- Cover art for the official remix "Fuck My Cousin, Pt. II"

Single by Lil Zay Osama

from the album Trench Baby 3
- Released: March 14, 2022
- Genre: Drill
- Length: 2:01
- Label: Warner
- Songwriters: Isaiah Dukes; Marcus Spruiell; Samy Kartas;
- Producers: Fatman Beatzz; Vito;

Lil Zay Osama singles chronology
| "Glock 9" (2022) | "Fuck My Cousin" (2022) | "Fuck Yo Homie Dead Ass" (2022) |

Music video
- "Fuck My Cousin" on YouTube
- "Fuck My Cousin, Pt.

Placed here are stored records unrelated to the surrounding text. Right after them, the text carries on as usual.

-- ==== Sys2Proof/Machine/Ops.lean ====
section
/-!
DEFINITION. The shared operations of words: taking a trap (16 R404-R412), the kill of a thread (16 R414, R415), the
return from a trap (16 R423), and how a word leaves the front, the access queue or a stage that it waits on.
-/

namespace Sys2Proof.Machine

/-- What a word's issue gives: the next state, or why there is none yet. -/
abbrev Eff := Except Stop State

/-- The outcome of a step. -/
abbrev Out := Host.Outcome State Fault Refusal

/-- Continues a next state. -/
def Out.mapNext (o : Out) (f : State → State) : Out :=
  match o with
  | .next s => .next (f s)
  | .fault r => .fault r
  | .refused r => .refused r

/-- A stage of a core (04 R106). -/
inductive Stage where
  | front | v | a
  deriving DecidableEq, Repr

/-! ### Last trap points -/

/-- A word that the fabric performs for the thread is on its way, or has come back: it is past its last trap point (16 R405). -/
def State.atomicFar (s : State) (th : Thread) : Bool :=
  s.fab.any (fun f => f.who == .thread th.c th.t && f.kind == 2) ||
    (th.issue.inp.isSome && (match th.aq with
      | { ins := .amo _ _ _ _ _ _, .. } :: _ | { ins := .amoc _ _ _ _ _ _, .. } :: _ => true
      | _ => false))

/-- An access word that passed its last trap point at decode (16 Table 16.1): register arithmetic without a port, TTSTAT and TPF; and a FENCE,
which can trap only while it waits behind an append. -/
def pastAtDecode (i : Instr) : Bool :=
  match i with
  | .aadd d a b | .asub d a b | .amul d a b | .ashl d a b | .ashr d a b | .aand d a b | .aor d a b => d ≠ 30 && a ≠ 28 && b ≠ 28
  | .aaddi d a _ _ => d ≠ 30 && a ≠ 28
  | .amovi d _ _ | .amovhi d _ _ | .ttstat d _ => d ≠ 30
  | .kset _ a _ => a ≠ 28
  | .kadd .. | .kaddi .. | .kclr .. | .tpf .. | .fence .. => true
  | _ => false

/-- An access word whose last trap point is the completion of its wait (16 Table 16.1). -/
def pastAtEnd (i : Instr) : Bool :=
  match i with
  | .bwait .. | .ldf .. | .ldfe .. | .stef .. => true
  | _ => false

/-- The oldest access word of a thread is past its last trap point (16 Table 16.1): at decode, once sent to another core or waiting at a
slice, or performed by the fabric; and it is in no wait that a limit ends. -/
def State.headPast (s : State) (th : Thread) : Bool :=
  s.atomicFar th || (th.issue.waitA.all (·.why.isNone) && (match th.aq with
    | e :: _ => pastAtDecode e.ins || (th.issue.far.any (·.1 == e.seq) && !pastAtEnd e.ins) || s.waiting (.thread th.c th.t)
    | [] => false))

/-! ### Waiting -/

/-- A stage of a thread waits, with the limit of `wait.limit` (08 R222). -/
def Thread.noteWait (th : Thread) (st : Stage) (why : Option WaitWhy) (now : Nat) : Thread :=
  let lim := th.csr.waitLimit.toNat
  match st with
  | .front => { th with issue := { th.issue with waitF := Wait.note th.issue.waitF why now lim, group := false } }
  | .v => { th with issue := { th.issue with waitV := Wait.note th.issue.waitV why now lim } }
  | .a => { th with issue := { th.issue with waitA := Wait.note th.issue.waitA why now lim } }

/-- The word at hand waits: its stage is not ready in this step (04 R106). -/
def State.noteWait (s : State) (st : Stage) (th : Thread) (why : Option WaitWhy) : State :=
  { s.setThread (th.noteWait st why s.now) with cur := { s.cur with stalled := true } }

/-! ### Leases of strips: what a thread has asked -/

/-- Withdraws the teller and leave requests of a thread's own waits (14 R367, 18 R454). -/
def State.withdraw (s : State) (th : Thread) : State :=
  let mine (r : TReq) : Bool := !r.start && r.task == th.task && r.group == th.group && r.t == th.t
  let d := s.die (dieOf th.c)
  let asked := (d.tq ++ d.enter).any (fun p => p.2.any mine)
  let keep (p : Nat × List TReq) := (p.1, p.2.filter (fun r => !mine r))
  let s1 := s.setDie (dieOf th.c)
    { d with tq := d.tq.map keep, enter := d.enter.map keep,
             leaveQ := d.leaveQ.map (fun p => (p.1, p.2.filter (fun r => r.who ≠ .draw th.c th.t))) }
  let s2 := if asked then s1.modGroup th.task th.group (fun g => { g with pend := false }) else s1
  s2.modThread th.c th.t (fun x => { x with issue := { x.issue with once := 0 } })

/-- A cycle of the teller, or of the grant of leave, has passed over the requests with `try` of a kind on a die: they are withdrawn (14 R367,
18 R454). -/
def State.passOver (s : State) (die kind : Nat) : State :=
  (s.threads.filter (fun th => dieOf th.c = die && th.issue.once = kind && th.issue.got.isNone)).foldl (fun z th =>
    (z.withdraw th).modThread th.c th.t (fun x => { x with issue := { x.issue with once := 3 } })) s

/-! ### The kill log and a kill -/

/-- CSR `here` of a thread (01 R28). -/
def State.here (s : State) (th : Thread) : Nat :=
  th.svc * 2 ^ 16 + s.svcCls th.svc * 2 ^ 12 + th.c * 8 + th.t

/-- One slot of a kill-log record: cause, epc and val of the trap at level `i` (16 Table 16.4), as the trap was taken, whatever a handler
has written to its registers since (16 R413). `top` stands for the level at which the thread runs. Log entry 18, DEDUCED. -/
def Thread.killSlot (th : Thread) (top : BitVec 6 × Word × Word) (i : Nat) : BitVec 6 × Word × Word :=
  if i < th.trap.level then (if i = 0 then th.trap.r1.orig else th.trap.r2.orig)
  else if i = th.trap.level then top else (0, 0, 0)

/-- Writes a record to the kill log of the thread's service (16 R415). -/
def State.killLog (s : State) (th : Thread) (reason : Nat) (top : BitVec 6 × Word × Word) : State :=
  let b := s.reg (.svcKlog th.svc)
  let lg := fld b 4 0
  if lg = 0 then s
  else
    let v := s.svc th.svc
    let a := fld b 51 12 * 4096 + 64 * (v.khead.toNat % 2 ^ lg)
    let x0 := th.killSlot top 0
    let x1 := th.killSlot top 1
    let x2 := th.killSlot top 2
    let m := s.mem.putWord a th.wid
    let m := m.putWord (a + 8) (wd (x2.1.toNat * 2 ^ 56 + x1.1.toNat * 2 ^ 48 + x0.1.toNat * 2 ^ 40 + reason * 2 ^ 32 +
      s.here th))
    let m := (m.putWord (a + 16) x0.2.1).putWord (a + 24) x0.2.2
    let m := (m.putWord (a + 32) x1.2.1).putWord (a + 40) x1.2.2
    let m := (m.putWord (a + 48) x2.2.1).putWord (a + 56) x2.2.2
    ((s.wrote a 64 m).setSvc th.svc { v with khead := v.khead + 1 }).irq 1

/-- The entry stands for a word of this thread. -/
def QEntry.ofThread (e : QEntry) (th : Thread) : Bool := e.c == th.c && e.t == th.t && e.task == th.task

/-- A request for leave is withdrawn; where leave was granted already, its operation ends without having begun (18 R451, R453). -/
def State.dropLeave (s : State) (d id : Nat) : State :=
  if id = 0 then s
  else
    let s1 := s.modDie d (fun x => { x with leaveQ := x.leaveQ.map (fun p => (p.1, p.2.filter (fun r => r.id ≠ id))) })
    if (s1.die d).granted.any (fun g => g.id == id) then s1.later [.leaveSettle d id 0] else s1
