-- ==== Sys2Proof/Machine/Sync.lean ====
section
/-!
DEFINITION. The Y words of the scratchpad: barrier objects (08 R204-R217), full/empty words (08 R218-R221), LDAQS and STRLS
(09 R243), FENCE (09 R231, R244) and AMOS (11 R293); and REMOTE_REQUEST_ARRIVE (07 R203).
-/

namespace Sys2Proof.Machine

/-! ### What synchronising words share -/

/-- What the body of an access word gives: the state, and, where the word waits in it, the reason. -/
abbrev Held? := Except Stop (State × Option (Option WaitWhy))

/-- An acquire at a scope is performed (09 R230, R238). -/
def State.acquire (s : State) (th : Thread) (scope : Nat) (l : KeptAt) : State :=
  (if scope = 0 then s else s.acquireAt th.c scope).raceAcquire th scope l

/-- A release at a scope: it waits until the thread's older accesses are performed, and for the core to write back what it must, as the
slices admit it (09 R230, R237; 11 R279, R282). -/
def State.releasing (s : State) (th : Thread) (scope : Nat) (f : State → Held?) : Held? := do
  s.quiet th scope
  let s1 := s.releaseAt th.c scope (s.vcOf th)
  if decide (1 ≤ scope) && s1.writingBack th.c then .ok (s1, some none) else f s1

/-- The word at hand acts at core `c`: at once on the thread's own core; for another its request crosses the mesh first (07 R203,
08 R205, R220). -/
def State.reach (s : State) (th : Thread) (c : Nat) (f : Unit → Held?) : Held? :=
  if c = th.c then f ()
  else match th.issue.far with
    | some (q, there) =>
      if q = s.cur.e.seq then (if there then f () else .error (.wait none))
      else .error (.wait none)
    | none =>
      .ok ((s.modThread th.c th.t (fun x => { x with issue := { x.issue with far := some (s.cur.e.seq, false) } })).send th c
        (.yword s.cur.e.seq), some none)

/-- The word at hand is done: ports popped, the destination written, its outcome recorded (21 R506). -/
def State.finish (s : State) (th : Thread) (srcs : List (BitVec 5)) (out : Option (BitVec 5 × Word)) (rec : Option Word) :
    Held? := do
  let s1 ← match rec with
    | some v => s.record th.c th.t s.cur.e.seq s.cur.e.corr v
    | none => .ok s
  .ok (s1.modThread th.c th.t (fun x => match out with
    | some (d, v) => (x.aPop srcs).aPut d v s.cur.e.seq
    | none => x.aPop srcs), none)

/-- The word at hand has been sent to another core: it was checked when it issued (07 R203, 08 R219). -/
def State.sentFar (s : State) (th : Thread) : Bool := th.issue.far.any (fun p => p.1 == s.cur.e.seq)

/-- The checks of a scratchpad access of a Y word, which are made at issue and not again at the core that it names (07 R203, 08 R219). -/
def State.spOnce (s : State) (th : Thread) (x : Word) (n al : Nat) : Except Stop (Group × Nat) :=
  match (if s.sentFar th then s.refGroup th.task th.group th.c x else none) with
  | some g => .ok (g, fld x 20 0)
  | none => s.spChk th.task th.group th.c x n al

/-! ### Barrier objects -/

/-- An object carries no poison mark; a word that meets one consumes it (19 R467). -/
def State.barClean (s : State) (o : Nat × Nat) : Except Stop Unit :=
  if ((s.core o.1).bar o.2).mark then .error (.consume 0 (dieOf o.1) (o.1 % 32) (objAddr o.2) (wd (objAddr o.2))) else .ok ()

II" on YouTube

= Fuck My Cousin =

2022 single by Lil Zay Osama

"Fuck My Cousin" is a song by American rapper Lil Zay Osama, released on March 14, 2022 as the lead single from his mixtape Trench Baby 3 (2022). It was produced by Fatman Beatzz and Vito. An official remix of the song titled "Fuck My Cousin, Pt. II" was released on July 29, 2022 and features American rapper Lil Durk.

==Composition==
A drill song, it finds Lil Zay Osama rapping about his desire for vengeance against the "opps", including his own cousin. On the remix, Lil Durk asserts his position in the Chicago streets, declaring toward the end of the song, "In the 'Raq, ask the streets, I'm bigger than Yeezy, I'm the G.O.A.T. (Bigger than Yeezy)".

==Charts==

Chart performance for "Fuck My Cousin, Pt. II"
| Chart (2022) | Peak position |
|---|---|
| US Bubbling Under Hot 100 (Billboard) | 10 |
| US Hot R&B/Hip-Hop Songs (Billboard) | 44 |

== Certifications ==

| Region | Certification | Certified units/sales |
| United States (RIAA) | Gold | 500,000^{‡} |
^{‡} Sales+streaming figures based on certification alone.